The practical implication for a founder without a content team: your unique product data, your support ticket patterns, your actual customer questions, and your specific opinions on how your category works are more valuable GEO assets than another 2,000-word how-to guide covering ground five other sites already cover. This is also where AI writing tools diverge sharply in output quality — some generate confident-sounding generic prose, others are built to pull in your actual product specifics. If you're evaluating which AI writing tools actually produce citable output versus which just produce readable output, this distinction is the one to test for directly.
Frequently Asked Questions
Q: What's the difference between SEO mistakes and GEO mistakes?
SEO mistakes usually involve targeting the wrong keywords or weak backlink profiles, which hurt rankings over time. GEO mistakes are more often structural — content that ranks fine but isn't formatted as a self-contained, extractable answer, or technical issues like blocking AI crawlers — so the failure mode is invisibility to citation rather than low rank.
Q: Can blocking AI crawlers accidentally happen without a founder doing anything?
Yes. Many website builders, security plugins, and CDN presets add bot-blocking rules by default that disallow crawlers like GPTBot or CCBot, often as an anti-scraping measure unrelated to AI search. Checking your live robots.txt file directly is the only reliable way to confirm you're not blocking the crawlers your GEO strategy depends on.

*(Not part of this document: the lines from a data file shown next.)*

-- ==== Sys2Proof/Machine/Regs.lean ====
section
/-! DEFINITION. The register maps of every chapter, transcribed from the spec's tables: for each register its offset in its
block, its size, how many instances it has, and its fields with their place, access type (Table 0-4) and reset value.
Reserved bits have no field: they read zero and take no write (R11). `R.NAME` gives a register's BAR0 offset and
`F.REGISTER_FIELD` a field's place. -/

namespace Sys2Proof.Machine

/-- Access types (R7, Table 0-4). -/
inductive Acc where
  | rw | ro | wo | w1c | w1s | rc
  deriving DecidableEq, Repr

/-- The place of a field: its lowest bit and its width. -/
structure Fld where
  lo : Nat
  w  : Nat
  deriving DecidableEq, Repr

/-- One field of a register table row. -/
structure FieldRow where
  fld   : Fld
  acc   : Acc
  reset : Nat
  deriving DecidableEq, Repr

/-- One register of a block: offset of instance 0, bytes (4 or 8), number of instances, stride between them, fields. -/
structure RegRow where
  off    : Nat
  bytes  : Nat
  count  : Nat
  stride : Nat
  fields : List FieldRow
  deriving DecidableEq, Repr

/-- One block of registers: BAR0 offset of instance 0, number of instances, stride, registers. -/
structure RegBlock where
  base   : Nat
  count  : Nat
  stride : Nat
  size   : Nat
  regs   : List RegRow

/-- `DEV_IDENT`, R2 (Table 0-1). -/
def R.DEV_IDENT : Nat := 0x0
def F.DEV_IDENT_PART : Fld := ⟨16, 16⟩
def F.DEV_IDENT_STEP_LETTER : Fld := ⟨8, 8⟩
def F.DEV_IDENT_STEP_NUM : Fld := ⟨0, 8⟩

/-- The registers of Table 0-1. -/
def tab_0_1 : List RegRow := [
  ⟨0x0, 4, 1, 0, [⟨F.DEV_IDENT_PART, .ro, 16406⟩, ⟨F.DEV_IDENT_STEP_LETTER, .ro, 65⟩, ⟨F.DEV_IDENT_STEP_NUM, .ro, 1⟩]⟩]

/-- `CP_STATUS`, R41 (Table 2-4). -/
def R.CP_STATUS : Nat := 0x10
def F.CP_STATUS_PRIMARY : Fld := ⟨0, 1⟩
def F.CP_STATUS_STANDBY_OK : Fld := ⟨1, 1⟩
def F.CP_STATUS_TAKEOVER : Fld := ⟨2, 1⟩
def F.CP_STATUS_TAKEOVER_COUNT : Fld := ⟨8, 8⟩

/-- The registers of Table 2-4. -/
def tab_2_4 : List RegRow := [
  ⟨0x10, 4, 1, 0, [⟨F.CP_STATUS_PRIMARY, .ro, 0⟩, ⟨F.CP_STATUS_STANDBY_OK, .ro, 1⟩, ⟨F.CP_STATUS_TAKEOVER, .w1c, 0⟩, ⟨F.CP_STATUS_TAKEOVER_COUNT, .ro, 0⟩]⟩]

/-- `CP_CFG`, R42 (Table 2-5). -/
def R.CP_CFG : Nat := 0x18
def F.CP_CFG_DEVIRQ_VEC : Fld := ⟨0, 11⟩
/-- `HOSTWIN`, R42 (Table 2-5). -/
def R.HOSTWIN : Nat := 0x20
def F.HOSTWIN_STACK : Fld := ⟨0, 4⟩

/-- The registers of Table 2-5. -/
def tab_2_5 : List RegRow := [
  ⟨0x18, 4, 1, 0, [⟨F.CP_CFG_DEVIRQ_VEC, .rw, 2047⟩]⟩,
  ⟨0x20, 4, 1, 0, [⟨F.HOSTWIN_STACK, .rw, 0⟩]⟩]

/-- `QCFG`, R44 (Table 2-6). -/
def R.QCFG (q : Nat) : Nat := 0x100000 + 0x0 + 0x1000 * q
def F.QCFG_EN : Fld := ⟨0, 1⟩
def F.QCFG_RESUME : Fld := ⟨1, 1⟩
def F.QCFG_EXPERT : Fld := ⟨2, 1⟩
def F.QCFG_SQ_LOG2 : Fld := ⟨4, 5⟩
def F.QCFG_CQ_LOG2 : Fld := ⟨9, 5⟩
def F.QCFG_LOOKAHEAD : Fld := ⟨14, 5⟩
/-- `QSQ_BASE`, R44 (Table 2-6). -/
def R.QSQ_BASE (q : Nat) : Nat := 0x100000 + 0x8 + 0x1000 * q
def F.QSQ_BASE_ADDR : Fld := ⟨12, 52⟩
/-- `QCQ_BASE`, R44 (Table 2-6). -/
def R.QCQ_BASE (q : Nat) : Nat := 0x100000 + 0x10 + 0x1000 * q
def F.QCQ_BASE_ADDR : Fld := ⟨12, 52⟩
/-- `QSQ_DB`, R44 (Table 2-6). -/
def R.QSQ_DB (q : Nat) : Nat := 0x100000 + 0x18 + 0x1000 * q
def F.QSQ_DB_TAIL : Fld := ⟨0, 16⟩
/-- `QSQ_HEAD`, R44 (Table 2-6). -/
def R.QSQ_HEAD (q : Nat) : Nat := 0x100000 + 0x1C + 0x1000 * q
def F.QSQ_HEAD_HEAD : Fld := ⟨0, 16⟩
/-- `QCQ_DB`, R44 (Table 2-6). -/
def R.QCQ_DB (q : Nat) : Nat := 0x100000 + 0x20 + 0x1000 * q
def F.QCQ_DB_HEAD : Fld := ⟨0, 16⟩
/-- `QCQ_TAIL`, R44 (Table 2-6). -/
def R.QCQ_TAIL (q : Nat) : Nat := 0x100000 + 0x24 + 0x1000 * q
def F.QCQ_TAIL_TAIL : Fld := ⟨0, 16⟩
/-- `QSTAT`, R44 (Table 2-6). -/
def R.QSTAT (q : Nat) : Nat := 0x100000 + 0x28 + 0x1000 * q
def F.QSTAT_STATE : Fld := ⟨0, 2⟩
def F.QSTAT_CQ_FULL : Fld := ⟨2, 1⟩
def F.QSTAT_PEND_EN : Fld := ⟨3, 1⟩
def F.QSTAT_BAD_CMD : Fld := ⟨8, 1⟩
def F.QSTAT_CMD_FAULT : Fld := ⟨9, 1⟩
def F.QSTAT_DB_DISABLED : Fld := ⟨10, 1⟩
def F.QSTAT_CFG_ERR : Fld := ⟨11, 1⟩
def F.QSTAT_TAKEOVER : Fld := ⟨12, 1⟩
/-- `QERR_SEQ`, R44 (Table 2-6). -/
def R.QERR_SEQ (q : Nat) : Nat := 0x100000 + 0x30 + 0x1000 * q
def F.QERR_SEQ_SEQ : Fld := ⟨0, 32⟩
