-- ==== Sys2Proof/Machine/State.lean ====
section
/-! DEFINITION. The machine's state as plain data, and the state after reset. -/

namespace Sys2Proof.Machine

/-- Reasons a step stops with a fault. No command of this block does: a spec-given failure is a status, a flag or a record
in the next state. -/
inductive Fault where
  /-- Raised by no command. -/
  | none
  deriving DecidableEq, Repr

/-- Reasons a step is refused. -/
inductive Refusal where
  /-- A command with no meaning yet; raised by `exec` alone. Safe: the machine stops. -/
  | notModelled (mnemonic : String)
  deriving DecidableEq, Repr

/-- Default energy coefficients in fJ (Table 14-1); index 15 has no event. -/
def coefReset : List Nat :=
  [819200, 1024000, 5000, 2000, 1500, 20000, 8000, 12000, 6000, 1024000, 2048000, 2560000, 1000, 1600000, 96000, 0]

/-- The register that holds a block-relative offset: its own offset and its row. -/
def findRow (rows : List RegRow) (o : Nat) : Option (Nat × RegRow) :=
  rows.findSome? (fun r =>
    if o < r.off then none
    else
      let k := if r.stride = 0 then 0 else (o - r.off) / r.stride
      let start := r.off + k * r.stride
      if k < r.count ∧ o < start + r.bytes then some (start, r) else none)

/-- The register of BAR0 that holds an offset (R37): its BAR0 offset and its row; none in a gap. -/
def findReg (o : Nat) : Option (Nat × RegRow) :=
  blocks.findSome? (fun b =>
    if o < b.base then none
    else
      let k := if b.stride = 0 then 0 else (o - b.base) / b.stride
      let start := b.base + k * b.stride
      if k < b.count ∧ o < start + b.size then
        (findRow b.regs (o - start)).map (fun p => (start + p.1, p.2))
      else none)

/-- Reset value of a register row. -/
def rowReset (r : RegRow) : Nat :=
  r.fields.foldl (fun a f => a + f.reset <<< f.fld.lo) 0

/-- Voltage table of the Repair Record that `State.reset` holds: 1.00, 0.925, 0.875, 0.8125 V. Log entry 4. -/
def vtabReset : Nat := 160 + 148 <<< 8 + 140 <<< 16 + 130 <<< 24

/-- What a register reads as before anything wrote it: its reset value. -/
def regReset (o : Nat) : Word :=
  if R.LEDG_COEF 0 ≤ o ∧ o < R.LEDG_COEF 16 ∧ o % 4 = 0 then
    BitVec.ofNat 64 (coefReset.getD ((o - R.LEDG_COEF 0) / 4) 0)
  else if o = R.LEDG_VTAB then BitVec.ofNat 64 vtabReset
  else
    match findReg o with
    | some (start, r) => if start = o then BitVec.ofNat 64 (rowReset r) else 0
    | none => 0

/-- The state. -/
structure State where
  pending  : List Instr
  regs     : Map Word
  mem      : Map Byte
  ecc      : Map EccMark
  hostMem  : Map Byte
  tiles    : Map Tile
  dieCache : Map (List TlbEntry)
  txns     : Map Txn
  txnNext  : Nat
  queues   : Map HostQueue
  repair   : RepairRecord
  hostRead : List Byte
  exd      : Exd
  morLost  : List Nat
  rgns     : List RgnReq
  abl      : Map (List AblJob)
  inbox    : Map (List (Option (List Byte)))
  ports    : Map Port
  heldPkts : List HeldPkt
  segs     : List Seg
  segQ     : List Seg
  earlySeg : List HeldPkt
  waitSeg  : List HeldPkt
  inboxOut : Map (List (Option (List Byte)))
  inboxOdd : List Nat
  ledger   : Ledger
  push     : List Push
  recLast  : Option W32
  recMoved : Option W32
  peerBank : Nat
  fill     : Option FillPos
  power    : Power
  mgmt     : Mgmt
  freeCtr  : Nat
  deriving DecidableEq, Repr

/-- The Repair Record that `State.reset` holds: every tile enabled, no column bypassed. Log entry 4. -/
def RepairRecord.reset : RepairRecord := ⟨[], [], BitVec.ofNat 32 vtabReset⟩

/-- The flash that `State.reset` holds: slot A with four accepted images, a valid Repair Record copy (log entry 4). -/
def Mgmt.reset : Mgmt where
  images := [(1, ⟨0, true, 0, []⟩), (2, ⟨0, true, 0, []⟩), (3, ⟨0, true, 0, []⟩), (4, ⟨0, true, 0, []⟩)]
  active := 0
  minSvn := 0
  certs := []
  rr0 := ⟨true, 0, 0, 3, 0xFFFF, RepairRecord.reset⟩
  rr1 := ⟨false, 0, 0, 0, 0, RepairRecord.reset⟩
  mcVer := 0
  mcDigest := 0
  mcLen := 0
  mcMarked := []
  staged := []
  sensors := []
  receiver := none
  events := []
  reply := none
  uv := false
  ov := false
  oc := false
  hot := false

/-- The state after reset. -/
def State.reset : State where
  pending := []
  regs := []
  mem := []
  ecc := []
  hostMem := []
  tiles := []
  dieCache := []
  txns := []
  txnNext := 0
  queues := []
  repair := RepairRecord.reset
  hostRead := []
  exd := Exd.reset
  morLost := []
  rgns := []
  abl := []
  inbox := []
  ports := []
  heldPkts := []
  segs := []
  segQ := []
  earlySeg := []
  waitSeg := []
  inboxOut := []
  inboxOdd := []
  ledger := Ledger.reset
  push := []
  recLast := none
  recMoved := none
  peerBank := 0
  fill := none
  power := Power.reset
  mgmt := Mgmt.reset
  freeCtr := 0

end Sys2Proof.Machine
end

Q: How long does it take for a new article to start getting cited by AI engines?
It varies by engine because they use different retrieval mechanisms. Engines that search the live web, like Perplexity, can cite a new page within days of crawling it, while an engine's own trained "knowledge" only updates on its next training run, which can take months, so citation speed depends heavily on which engine you're checking.
Q: Does a page need to rank well on Google to get cited by an AI engine?
Not always, but it helps for engines like Google's AI Overviews that build on Google's existing index and ranking signals. Engines with independent live-search retrieval, like Perplexity, can cite a page with a clean, self-contained answer even if it isn't ranking in the top few Google results for that query.
Q: What's one quick way to check if my content is structured for AI citation?
Read only the first two sentences of each section in isolation — if they answer the section's implied question completely without needing the surrounding paragraphs for context, that section is likely extractable; if the answer only becomes clear by the fourth or fifth sentence, it probably won't get pulled as a citation.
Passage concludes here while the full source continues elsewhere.